Task description → State how many lines in the listing below include the word "lean", and add nothing besides the number.

Dataset →
-- ==== Sys2Proof/Machine/Access.lean ====
section
/-! DEFINITION. Meanings of the access stream and of the control instructions (05 R131 R136 R139): each issues in its cycle
under the gate of its program; Lines.lean says what its lines do in theirs. -/

namespace Sys2Proof.Machine

/-- TQL. -/
def execTql (i : Issue) (q : Fin 8) (src : LineAddr) (n : Nat) (s : State) : Host.Outcome State Fault Refusal :=
  issueA s i (.tql i q src n)

/-- TQP. -/
def execTqp (i : Issue) (qp : Fin 8) (src : LineAddr) (n : Nat) (s : State) : Host.Outcome State Fault Refusal :=
  issueA s i (.tqp i qp src n)

/-- BPQ. -/
def execBpq (i : Issue) (q : Fin 8) (j : Fin 4) (s : State) : Host.Outcome State Fault Refusal :=
  issueA s i (.bpq i q j)

/-- QTS. -/
def execQts (i : Issue) (dst : LineAddr) (q : Fin 8) (n : Nat) (s : State) : Host.Outcome State Fault Refusal :=
  issueA s i (.qts i dst q n)

/-- OCFL. -/
def execOcfl (i : Issue) (oc ts : LineAddr) (n : Nat) (s : State) : Host.Outcome State Fault Refusal :=
  issueA s i (.ocfl i oc ts n)

/-- OCWB. -/
def execOcwb (i : Issue) (oc ts : LineAddr) (n : Nat) (s : State) : Host.Outcome State Fault Refusal :=
  issueA s i (.ocwb i oc ts n)

/-- OCZR. -/
def execOczr (i : Issue) (oc : LineAddr) (n : Nat) (s : State) : Host.Outcome State Fault Refusal :=
  issueA s i (.oczr i oc n)

/-- MLD. -/
def execMld (i : Issue) (dst : LineAddr) (r : RegionRef) (off : LineAddr) (n : Nat) (late : List Nat)
    (s : State) : Host.Outcome State Fault Refusal :=
  issueA s i (.mld i dst r off n late)

/-- MST. -/
def execMst (i : Issue) (r : RegionRef) (off src : LineAddr) (n : Nat) (late : List Nat)
    (s : State) : Host.Outcome State Fault Refusal :=
  issueA s i (.mst i r off src n late)

/-- MVT. Its destination line is the MRX's (05 R131: the matching MRX writes the line). -/
def execMvt (i : Issue) (t : TileRef) (dst src : LineAddr) (n : Nat) (s : State) : Host.Outcome State Fault Refusal :=
  issueA s i (.mvt i t dst src n)

/-- MRX. -/
def execMrx (i : Issue) (t : TileRef) (dst : LineAddr) (n : Nat) (s : State) : Host.Outcome State Fault Refusal :=
  issueA s i (.mrx i t dst n)

/-- CSND. -/
def execCsnd (i : Issue) (coach : Nat) (src : LineAddr) (s : State) : Host.Outcome State Fault Refusal :=
  issueA s i (.csnd i coach src)

/-- CRCV. -/
def execCrcv (i : Issue) (coach : Nat) (dst : LineAddr) (s : State) : Host.Outcome State Fault Refusal :=
  issueA s i (.crcv i coach dst)

/-- SWR. -/
def execSwr (i : Issue) (off src : LineAddr) (n : Nat) (s : State) : Host.Outcome State Fault Refusal :=
  issueA s i (.swr i off src n)

/-- XBAR. -/
def execXbar (i : Issue) (exe : Bool) (k : Fin 8) (s : State) : Host.Outcome State Fault Refusal :=
  issueCtl s i exe (.xbar i exe k) (doXbar exe k.val)

/-- ENDS. -/
def execEnds (i : Issue) (exe : Bool) (s : State) : Host.Outcome State Fault Refusal :=
  issueCtl s i exe (.ends i exe) (fun _ => doEnds exe)

end Sys2Proof.Machine
end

Response below → 2